(Saved entries)
def loadable (feat : Nat) : State := (small []).poke data (leBytes 4 feat ++ leBytes 2 64 ++ leBytes 2 0 ++ leBytes 8 64 ++ leBytes 48 0 ++ (makeLine 1 0 (firstParcels 32 0x60)).bytes)
theorem witness_CodeManaged_load : Starts (loadable 0) (.codeLoad (packet [(2, 4, 1), (3, 8, data), (4, 4, 128), (5, 8, firstLine + 64)])) fun q =>
    open1 (loadable 0) fun c => let n := q.nat 4; let h := (loadable 0).readPhys (q.nat 3) 64
      inDram (q.nat 3) n && n % 64 == 0 && decide (64 ≤ n) && q.nat 5 % 64 == 0 && fieldAt h 8 8 == n - 64 && decide (fieldAt h 4 2 ≤ 256) && fieldAt h 6 2 == 0 && (h.drop 16).all (· == 0) &&
      (c.rangeStatus (q.nat 5) (n - 64) (·.x)).isNone := starts (by decide +kernel)
def coded (handle : Nat) : State := { small [] with codes := [⟨handle, 1, data, 64, 0, 64, 0⟩] }
theorem witness_CodeManaged_unload : Starts (coded 1) (.codeUnload (packet [(2, 4, 1)])) (fun q => ((coded 1).code? (q.nat 2)).any fun o => (coded 1).codeRefs o == 0) ∧
    Starts { coded 1 with graphs := [graph1] } (.codeUnloadForce (packet [(2, 4, 1), (3, 0, 0)])) (fun q =>
      (State.code? { coded 1 with graphs := [graph1] } (q.nat 2)).any fun o => State.gangsIn { coded 1 with graphs := [graph1] } o == 0) :=
  ⟨starts (by decide +kernel), starts (by decide +kernel)⟩
/-- The code of the first line, copied two lines on, with its map behind it, on a page that can be read and executed. -/
def packed (replace : Bool) : Instr := (if replace then Instr.repackReplace else .repack) (packet ([(2, 4, 1), (3, 1, 1), (4, 8, firstLine + 128)] ++ if replace then [(5, 0, 0)] else []))
theorem witness_CodeManaged_repack (replace : Bool) : Starts producer (packed replace) fun q => match producer.code? (q.nat 2), producer.ctx? 1 with
    | some o, some c => !c.restricted && o.ctx == 1 && q.nat 4 % 64 == 0 && q.nat 3 != 0 && match producer.readCtx c o.va o.size with
      | .ok bs => (c.rangeStatus (q.nat 4) o.size (·.x)).isNone && (c.rangeStatus (q.nat 4 + o.size) (safeMap o.va (q.nat 4) o.size (boundaries bs)).length (·.r)).isNone
      | .error _ => false
    | _, _ => false := by cases replace <;> exact starts (by decide +kernel)
/-- A graph object of one node, without edges or template. -/
def graphObject : List Byte := leBytes 2 1 ++ leBytes 2 0 ++ leBytes 4 0 ++ leBytes 8 0 ++ leBytes 8 64 ++ leBytes 8 128 ++ leBytes 8 128 ++ leBytes 24 0 ++
  (leBytes 4 1 ++ leBytes 4 4 ++ leBytes 4 1 ++ leBytes 4 1 ++ leBytes 4 1 ++ leBytes 2 1 ++ leBytes 42 0)
def graphable : State := ({ small [] with codes := [code1] } : State).poke data graphObject
theorem witness_CodeManaged_graphs : Starts graphable (.graphLoad (packet [(2, 4, 1), (3, 8, data)])) (fun q => open1 graphable fun c =>
      graphable.freeGraph == 1 && isOk (graphable.readGraph c (q.nat 3) 1)) ∧
    Starts { small [] with graphs := [graph1] } (.graphFree (packet [(2, 2, 1)])) (fun q =>
      (State.graph? { small [] with graphs := [graph1] } (q.nat 2)).any fun g => State.graphRefs { small [] with graphs := [graph1] } g.handle == 0) :=
  ⟨starts (by decide +kernel), starts (by decide +kernel)⟩
/-- The smallest rings, and larger ones that end with their page; the greatest vector. -/
theorem witness_CodeManaged_queue : (∀ p ∈ [[(2, 1, 0), (3, 4, 1), (4, 8, 0), (5, 4, 64), (6, 8, 0), (7, 4, 4096), (8, 8, data), (9, 4, 4096)],
      [(2, 1, 255), (3, 4, 1), (4, 8, 64), (5, 4, 4096), (6, 8, 4096), (7, 4, 2 ^ 20), (8, 8, data), (9, 4, 65536), (0x10, 1, 63)]],
    ((begins (small []) (.queueBind (packet p))).map fun q => open1 (small []) fun c => inDram (q.nat 4) (q.nat 5) && inDram (q.nat 6) (q.nat 7) && q.nat 4 % 64 == 0 && q.nat 5 % 64 == 0 && q.nat 6 % 4096 == 0 &&
      (List.range' 12 9).any (fun k => q.nat 7 == 2 ^ k) && q.nat 8 % 4096 == 0 && (List.range' 12 15).any (fun k => q.nat 9 == 2 ^ k) && (small []).liveOf (q.nat 2) == 0 &&
      (c.rangeStatus (q.nat 8) (q.nat 9) ringPage).isNone).getD false = true) := by decide +kernel

/-- A suspended context whose save area holds a section of a kind that LIFT knows, or does not. -/
def suspended (kind : Nat) : State := { small [] with contexts := [{ ctx1 with halted := true }], saved := [⟨1, imageSection kind 0 [], [], [], [], [], [], [], []⟩] }
theorem witness_PreemptionWorks_lift : (∀ x ∈ [(3, false), (0x8001, true)],
    ((begins (suspended x.1) (.preemptLift (packet [(2, 4, 1), (3, 2, 0), (4, 1, 3)]))).map fun q => q.nat 3 == 0 && open1 (suspended x.1) fun c =>
      c.halted && (suspended x.1).badArea c == x.2).getD false = true) := by decide +kernel
theorem witness_PreemptionWorks_commands : (∀ x ∈ [(Instr.preemptDrain, 0), (.preemptUrgent, 1), (.preemptSwitch, 2), (.preemptLift, 3)],
    ((begins (small []) (x.1 (packet [(2, 4, 1), (3, 2, 0), (4, 1, x.2)]))).map fun q => q.nat 3 == 0 && open1 (small []) fun c => c.regions.any fun r => r.num == 0).getD false = true) := by
  decide +kernel
def overdueRun : State := { onGang (late5 (small [])) fun g => { g with preempted := some 5 } with
  contexts := [{ ctx1 with regions := [⟨0, none, 0, openRcb, .urgent⟩] }] }
theorem witness_PreemptionWorks_pdl : (overdueRun.ctx? 1).isSome = true ∧ overdueRun.overdue 1 0 = true ∧ overdueRun.removals = [] := ⟨by decide +kernel, by decide +kernel, rfl⟩
def halting : State := { producer with contexts := [{ ctx1 with halted := true }] }
theorem witness_PreemptionWorks_halt : ((halting.ctx? 1).any fun c => halting.mayHalt c) = true ∧ (halting.gangsOf 1).length = 1 := ⟨by decide +kernel, by decide +kernel⟩
/-- The context of `halting`, saved, and a command that waits for its restore. -/
def restoring : State := { after (.contextHalt 1) halting with waiting := [⟨7, [nameCtx 1], none, .restored 1, 0, 0, 0⟩] }
theorem witness_PreemptionWorks_restore : (match restoring.ctx? 1, restoring.saved.find? fun v => v.ctx == 1 with
    | some c, some v => restoring.wantsRestore 1 && (restoring.rebuild c v).isSome && v.gangs.length == 1
    | _, _ => false) = true := by decide +kernel
/-- No core has the features that its block needs. -/
def homeless : State := { restoring with launches := restoring.launches.map fun l => { l with cfeat := 2 ^ 31 } }
theorem no_core {s : State} {l : Launch} (h : ∀ d ∈ List.range 8, s.featuresOn l d = false) (b : Block) : s.coreFor l b = none := by
  refine List.findSome?_eq_none_iff.2 fun p hp => if_neg ?_
  obtain ⟨d, hd, hk⟩ := List.mem_flatMap.1 hp
  obtain ⟨k, _, rfl⟩ := List.mem_map.1 hk
  simp [h d hd]
theorem no_place {s : State} {c : Context} {v : Saved} (hb : v.blocks ≠ []) (h : ∀ b ∈ v.blocks, (s.launch? b.launch).any (fun l => (List.range 8).all fun d => !s.featuresOn l d) = true) :
    s.rebuild c v = none ∧ s.lacksFeatures v = true := by
  obtain ⟨b, bs, hv⟩ := List.exists_cons_of_ne_nil hb
  have hl := h b (by simp [hv])
  obtain ⟨l, hl, hf⟩ := (Option.any_eq_true _ _).1 hl
  have hf : ∀ d ∈ List.range 8, s.featuresOn l d = false := fun d hd => by simpa using List.all_eq_true.1 hf d hd
  refine ⟨?_, List.any_eq_true.2 ⟨b, by simp [hv], ?_⟩⟩
  · simp only [State.rebuild, hv, State.placeAll, hl, no_core hf]
  · simp only [hl, Option.any_some, Bool.not_eq_true', State.someCore, List.any_eq_false]
    intro d hd
    simp [hf d hd]
theorem witness_PreemptionWorks_waits : ∃ c v, homeless.ctx? 1 = some c ∧ homeless.saved.find? (fun v => v.ctx == 1) = some v ∧ homeless.wantsRestore 1 = true ∧
    homeless.rebuild c v = none ∧ homeless.lacksFeatures v = true := by
  have h : (match homeless.ctx? 1, homeless.saved.find? fun v => v.ctx == 1 with
    | some _, some v => homeless.wantsRestore 1 && !v.blocks.isEmpty && v.blocks.all fun b =>
        (homeless.launch? b.launch).any fun l => (List.range 8).all fun d => !homeless.featuresOn l d
    | _, _ => false) = true := by decide +kernel
  split at h
  next c v hc hv =>
    simp only [Bool.and_eq_true, List.all_eq_true, Bool.not_eq_true', List.isEmpty_eq_false_iff] at h
    exact ⟨c, v, hc, hv, h.1.1, no_place h.1.2 fun b hb => by simpa using h.2 b hb⟩
  next => exact absurd h (by decide)
theorem witness_PreemptionWorks_out : Starts (small []) (.migrateOut (packet [(2, 4, 1), (3, 8, data), (4, 8, 65536)])) (fun q =>
    ((small []).ctx? (q.nat 2)).isSome && inDram (q.nat 3) (q.nat 4)) :=
  starts (by decide +kernel)
/-- An image with a context header and one region. -/
def imageOnly : List Byte := imageSection 1 1 (leBytes 4 7 ++ leBytes 12 0 ++ leBytes 8 0x100 ++ leBytes 16 0) ++ imageSection 2 1 (leBytes 8 0 ++ root1.bytes 0)
def importing : State := (small []).poke data imageOnly
/-- A context without a page always has room for its window, wherever its base is. -/
theorem pickWindow_nil {ps : List Page} (h : ps = []) (n : Nat) : (pickWindow ps n).isNone = false := by
  subst h
  unfold pickWindow
  rw [← Option.not_isSome, Bool.not_eq_false', List.find?_isSome]
  exact ⟨0, by simp, by decide⟩
theorem importing_image : importing.imageAt data = (imageOnly.map fun b => ⟨b, false, none⟩, none) := by decide +kernel
theorem importing_waits : ∃ t w d, importing.migrateIn (importing.imageAt data) 0 = .wait t w d := by
  rw [importing_image]
  delta State.migrateIn
  dsimp only
  rw [if_neg, if_neg]
  · split
    · rename_i h
      exact absurd (congrArg Option.isSome h) (by decide +kernel)
    · exact ⟨_, _, _, rfl⟩
  · decide +kernel
  · rintro (h | h | h | h | h | h | h | h | h | h | h | h)
    pick_goal 11
    · rw [pickWindow_nil (by decide +kernel)] at h
      cases h
    all_goals exact absurd h (by decide +kernel)
theorem witness_PreemptionWorks_in : ∃ q, Begins importing (.migrateIn (packet [(2, 8, data), (3, 8, 0)])) q ∧
    inMap (q.nat 2) (importing.imageLen (q.nat 2)) = true ∧ inMap (q.nat 3) (8 * mapCount (importing.imageAt (q.nat 2))) = true ∧
    ∃ t w d, importing.migrateIn (importing.imageAt (q.nat 2)) (q.nat 3) = .wait t w d :=
  ⟨⟨[(2, leBytes 8 data), (3, leBytes 8 0)], [], false, none⟩, begins_spec (by decide +kernel), by decide +kernel, by decide +kernel, importing_waits⟩

/-- Commands whose wait is over, without a ring and with one. -/
theorem witness_CommandsComplete : (∀ w ∈ [WaitFor.done, .old [] 0 [] [(keepAt, 65536, none)], .drained 1 7, .removed 2, .switched 2, .restored 1],
    ∀ size ∈ [0, 4096], ∀ note ∈ [none, some (1, data, none)],
      let s : State := { small [] with waiting := [⟨7, [], note, w, 0, 0, 0⟩], bar := { Bar0.reset with cqSize := BitVec.ofNat 64 size } }
      ((s.waiting.find? fun w => w.seq == 7).any fun w => s.waitOver w.wait) && s.cqRoom = true) := by decide +kernel
/-- A context without gangs whose image is to be written. -/
def leaving : State := { suspended 3 with contexts := [{ firstCtx 1 with halted := true }], waiting := [⟨7, [nameCtx 1], none, .migrated 1 data 65536 true, 0, 0, 0⟩] }
theorem witness_CommandsComplete_image : (match leaving.ctx? 1, leaving.saved.find? fun v => v.ctx == 1 with
    | some c, some v => leaving.waitOver (.migrated 1 data 65536 true) && leaving.cqRoom && 0 < (leaving.image c v).length && (leaving.image c v).length ≤ 65536
    | _, _ => false) = true := by decide +kernel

> [Required action]: All lines above from the one containing "unfold pickWindow" to the one containing "let s : State" must be repeated exactly, both lines included, and no others.

> [Solution to the exercise]:
  unfold pickWindow
  rw [← Option.not_isSome, Bool.not_eq_false', List.find?_isSome]
  exact ⟨0, by simp, by decide⟩
theorem importing_image : importing.imageAt data = (imageOnly.map fun b => ⟨b, false, none⟩, none) := by decide +kernel
theorem importing_waits : ∃ t w d, importing.migrateIn (importing.imageAt data) 0 = .wait t w d := by
  rw [importing_image]
  delta State.migrateIn
  dsimp only
  rw [if_neg, if_neg]
  · split
    · rename_i h
      exact absurd (congrArg Option.isSome h) (by decide +kernel)
    · exact ⟨_, _, _, rfl⟩
  · decide +kernel
  · rintro (h | h | h | h | h | h | h | h | h | h | h | h)
    pick_goal 11
    · rw [pickWindow_nil (by decide +kernel)] at h
      cases h
    all_goals exact absurd h (by decide +kernel)
theorem witness_PreemptionWorks_in : ∃ q, Begins importing (.migrateIn (packet [(2, 8, data), (3, 8, 0)])) q ∧
    inMap (q.nat 2) (importing.imageLen (q.nat 2)) = true ∧ inMap (q.nat 3) (8 * mapCount (importing.imageAt (q.nat 2))) = true ∧
    ∃ t w d, importing.migrateIn (importing.imageAt (q.nat 2)) (q.nat 3) = .wait t w d :=
  ⟨⟨[(2, leBytes 8 data), (3, leBytes 8 0)], [], false, none⟩, begins_spec (by decide +kernel), by decide +kernel, by decide +kernel, importing_waits⟩

/-- Commands whose wait is over, without a ring and with one. -/
theorem witness_CommandsComplete : (∀ w ∈ [WaitFor.done, .old [] 0 [] [(keepAt, 65536, none)], .drained 1 7, .removed 2, .switched 2, .restored 1],
    ∀ size ∈ [0, 4096], ∀ note ∈ [none, some (1, data, none)],
      let s : State := { small [] with waiting := [⟨7, [], note, w, 0, 0, 0⟩], bar := { Bar0.reset with cqSize := BitVec.ofNat 64 size } }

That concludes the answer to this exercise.